This was a headline I saw online, which made me tremendously excited. But when I read the attached article, while it was interesting and featured many lovely photos, it was still pretty much a tease: the designers in question had been reprimanded for calling themselves Interior Designers, a title which in certain states requires four years of study and a license. These people would, however, have been legally allowed to call themselves Interior Decoraters. But this all got me thinking, about other, and perhaps more dramatic reasons why an interior designer would, or should be arrested, at least according to other designers:
1. Matching bedside table lamps. In 2014? Really? Like at the Holiday Inn, no, I’m sorry the more upscale Holiday Inn Express?
2. A cashmere throw improperly angled across a top-stitched elk-hide ottoman.
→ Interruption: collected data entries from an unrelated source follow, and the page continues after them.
/-- A key-on starts at unit 0 with phase 0, its end and loop start from the 16-bit fields of the record
(R125, R238). -/
theorem keyedVoice_cursorSafe {s : State} {V : Voice} (h : V.cursorSafe) :
    (keyedVoice s V).cursorSafe := by
  rcases keyedVoice_cases s V with e | ⟨m, c, -, hend, hloop, e | e⟩ <;> rw [e]
  · exact h
  · exact ⟨Nat.zero_le _, hend, hloop, Nat.zero_lt_succ 4095⟩
  · exact ⟨Nat.zero_le _, hend, hloop, Nat.zero_lt_succ 4095⟩

theorem powerOn_cursorSafe : Voice.powerOn.cursorSafe := by
  simp [Voice.cursorSafe, Voice.powerOn]

theorem VoiceEffect.cursorSafe {s : State} {V W : Voice} (h : VoiceEffect s V W)
    (hV : V.cursorSafe) : W.cursorSafe :=
  h.keeps hV powerOn_cursorSafe (fun _ => keyedVoice_cursorSafe hV) (fun _ W e => by rw [e]; exact hV)
    (fun _ => voiceTick_cursorSafe hV) (fun _ W e => by rw [e.1]; exact hV)

/-- Settles O55: by the effects a step can have on a voice. -/
theorem stepKeepsCursors : Obligations.StepKeepsCursors := by
  intro s t hs h
  exact step_keeps_voices (P := Voice.cursorSafe) h powerOn_cursorSafe
    (fun _ _ _ e => e.cursorSafe) hs

end Sys2Proof.Machine
end

section
/-! PROOFS. Levels, rate codes, error codes, pitch (R36, R201, R204, R242, R301, R309, R501). -/
namespace Sys2Proof.Machine

/-! ## Levels -/

/-- The range of `LevelSafe` on one voice (R36, R301, R309). -/
def Voice.levelSafe (V : Voice) : Prop :=
  V.level ≤ levelMax ∧ V.dlt ≤ levelMax ∧ V.tlCur ≤ 127 * 2 ^ 16

theorem tlLevel_le (l : BitVec 7) : l.toNat * 2 ^ 16 ≤ 127 * 2 ^ 16 := by
  have := l.isLt
  omega

theorem keyedVoice_levelSafe {s : State} {V : Voice} (h : V.levelSafe) :
    (keyedVoice s V).levelSafe := by
  obtain ⟨hlevel, hdlt, htl⟩ := h
  rcases keyedVoice_cases s V with e | ⟨m, c, -, -, -, e | e⟩ <;> rw [e]
  · exact ⟨hlevel, hdlt, htl⟩
  · exact ⟨hlevel, hdlt, tlLevel_le V.tlTgt⟩
  · exact ⟨Nat.zero_le _, decayThreshold_le m.dl, tlLevel_le V.tlTgt⟩

theorem tlWrite_levelSafe {V : Voice} {d : Byte} (h : V.levelSafe) : (tlWrite V d).levelSafe := by
  obtain ⟨hlevel, hdlt, htl⟩ := h
  refine ⟨hlevel, hdlt, ?_⟩
  unfold tlWrite
  simp only
  split
  · exact tlLevel_le _
  · exact htl

theorem RegisterUpdate.levelSafe {s : State} {V W : Voice} (h : RegisterUpdate s V W)
    (hV : V.levelSafe) : W.levelSafe := by
  cases h with
  | keyOn => exact keyedVoice_levelSafe hV
  | keyOff => rcases keyedOffVoice_cases s.vd V with e | e | e <;> rw [e] <;> exact hV
  | tl d => exact tlWrite_levelSafe hV
  | pan d => exact hV
  | smpl d => exact hV
  | pitchL d => exact hV
  | pitchH d => exact hV
  | lfo d => exact hV
  | am d => exact hV

theorem fetchUnit_levelSafe {s : State} {V : Voice} (h : V.levelSafe) :
    (fetchUnit s V).levelSafe := by
  rcases fetchUnit_shell s V with e | e <;> rw [e] <;> exact h

theorem ramp_levelSafe {vd : Variant} {V : Voice} (h : V.levelSafe) : (ramp vd V).levelSafe := by
  obtain ⟨hlevel, hdlt, htl⟩ := h
  rw [ramp_spec]
  exact ⟨hlevel, hdlt, rampedLevel_le htl⟩

theorem envelope_levelSafe {s : State} {V : Voice} (h : V.levelSafe) : (envelope s V).levelSafe := by
  obtain ⟨hlevel, hdlt, htl⟩ := h
  refine ⟨envelope_level_le hlevel hdlt, ?_⟩
  rcases envelope_spec s V with e | e <;> rw [e] <;> exact ⟨hdlt, htl⟩

theorem voiceTick_levelSafe {s : State} {V : Voice} (h : V.levelSafe) : (voiceTick s V).levelSafe :=
  voiceTick_induct (P := Voice.levelSafe) (fun _ _ h => h) (fun _ => fetchUnit_levelSafe)
    (fun _ => ramp_levelSafe) (fun _ => envelope_levelSafe) (fun _ _ _ h => h) h

theorem powerOn_levelSafe : Voice.powerOn.levelSafe := by
  simp [Voice.levelSafe, Voice.powerOn]

theorem VoiceEffect.levelSafe {s : State} {V W : Voice} (h : VoiceEffect s V W)
    (hV : V.levelSafe) : W.levelSafe := by
  cases h with
  | same => exact hV
  | reset => exact powerOn_levelSafe
  | register _ h => exact h.levelSafe hV
  | tick _ _ => exact voiceTick_levelSafe hV
  | seqStart _ => exact hV
  | seqStop _ => exact hV
  | seqTick _ hW run out _ _ => rcases hW with rfl | rfl | ⟨x, rfl⟩ <;> exact hV

theorem step_keeps_levelSafe {s t : State} (h : step s = .next t) (hs : LevelSafe s) : LevelSafe t :=
  step_keeps_voices (P := Voice.levelSafe) h powerOn_levelSafe (fun _ _ _ e => e.levelSafe) hs

/-! ## Rate codes and error codes -/

/-- The range of `CodesSafe` on one voice (R242, R501). -/
def Voice.codesSafe (V : Voice) : Prop :=
  V.eAR ≤ 63 ∧ V.eD1 ≤ 63 ∧ V.eD2 ≤ 63 ∧ V.eRR ≤ 63 ∧ (V.err = 0 ∨ V.err = protocolErrorCode)
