-- ==== Sys2Proof/Syntax.lean ====
section
/-! DEFINITION. The values a caller can present: the wires of the input ports (R49, R50, R51 and the
port lists R84, R105, R114, R126, R142), the matrix and sequence values they stand for (R16), and
the fourteen operations of the operation table (R52), one constructor each. -/

namespace Sys2Proof

/-! ## Port bundles, wire by wire -/

/-- The bit-sequence bundle `SEQ` (R49): `e[i]` is the wire `SEQ.e<i>`. -/
structure SeqWires where
  present : Bool
  len     : Byte
  e       : Vector Bool 8
  deriving DecidableEq, Repr

/-- The matrix bundle `MAT` (R50): `e[r][c]` is the wire `MAT.e[r][c]`. -/
structure MatWires where
  rows : BitVec 4
  cols : BitVec 4
  e    : Vector (Vector Bool 8) 8
  deriving DecidableEq, Repr

/-- The raw operand bundle `ROWS` of MAT.CONSTRUCT (R50). -/
structure RowsWires where
  count : Byte
  row   : Vector SeqWires 8
  deriving DecidableEq, Repr

/-- Every input port of the five modules but the operation select (R84, R105, R114, R126, R142). -/
structure InPorts where
  rowsIn : RowsWires
  a      : MatWires
  b      : MatWires
  r      : Byte
  c      : Byte
  v      : Byte
  value  : Byte
  n      : Byte
  seqIn  : SeqWires
  index  : BitVec 4
  srcIn  : Byte
  cwIn   : Byte
  deriving DecidableEq, Repr

/-- What a caller presents for one transaction: the operation code `cmd` (R52) and the port values it
holds for the transaction (R19, R171). -/
structure Request where
  cmd   : Byte
  ports : InPorts
  deriving DecidableEq, Repr

/-! ## Operand values -/

/-- A binary matrix value (R16): `elems` lists the rows, each row its elements by column.
`Matrix.wf` (WellFormed.lean) is the shape invariant. -/
structure Matrix where
  rows  : Nat
  cols  : Nat
  elems : List (List Bool)
  deriving DecidableEq, Repr

/-- What the `SEQ` operand of BP.PACK can say (R49, R101): no sequence at all, a sequence of at most
eight elements, or a length above 8 whose elements the bundle cannot carry. -/
inductive PackOperand where
  | absent
  | bits    (b : List Bool)
  | tooLong (len : Byte)
  deriving DecidableEq, Repr

/-! ## Operations -/

/-- The five modules (R2), in the order of their codes (R52). -/
inductive Module where
  | binaryMatrix
  | bitPacker
  | syndromeTable
  | encoder
  | decoder
  deriving DecidableEq, Repr

/-- The operations of R52, in its order, each with the operands its rule lists. -/
inductive Instr where
  | matConstruct (rows : List (List Bool))     -- MAT.CONSTRUCT, R71
  | matRows      (a : Matrix)                  -- MAT.ROWS, R72
  | matCols      (a : Matrix)                  -- MAT.COLS, R73
  | matGet       (a : Matrix) (r c : Byte)     -- MAT.GET, R74
  | matSet       (a : Matrix) (r c v : Byte)   -- MAT.SET, R75
  | matGetRow    (a : Matrix) (r : Byte)       -- MAT.GETROW, R76
  | matMul       (a b : Matrix)                -- MAT.MUL, R77
  | matAdd       (a b : Matrix)                -- MAT.ADD, R78
  | matEq        (a b : Matrix)                -- MAT.EQ, R79
  | bpUnpack     (value n : Byte)              -- BP.UNPACK, R100
  | bpPack       (seq : PackOperand)           -- BP.PACK, R101
  | synLookup    (index : BitVec 4)            -- SYN.LOOKUP, R110
  | hamEncode    (src : Byte)                  -- HAM.ENCODE, R120
  | hamDecode    (cw : Byte)                   -- HAM.DECODE, R130
  deriving DecidableEq, Repr

end Sys2Proof
end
It’s called the DIAGONAL, people!
3. A boldly patterned, seventies-inspired, foil wallpaper on an accent wall. AGAIN?
4. A row of twelve neatly arranged throw pillows, in coordinated earth-tones, each allotted the infamous decorater’s chop, along a built-in adobe sectional in a Sante Fe home. And on the very first night, the owner HANGED HIMSELF.
5. An amusing take on a mounted animal head, executed in wrought iron or bamboo or beadwork. Even if it cost $125,000, it’s still a CRAFTS PROJECT.
6. A mirrored bathroom. Unless it’s for Brad Pitt and Angelina Jolie, NO ONE NEEDS TO SEE THAT. FROM BEHIND.
7. A kitchen with poured-concrete countertops. Stop kidding yourself, concrete is the GRANITE OF TRIBECA.
8. A flat-screen TV which rises from a custom-made chest at the foot of the bed. You’re not fooling anyone, WE ALL KNOW THERE’S A TV IN THERE.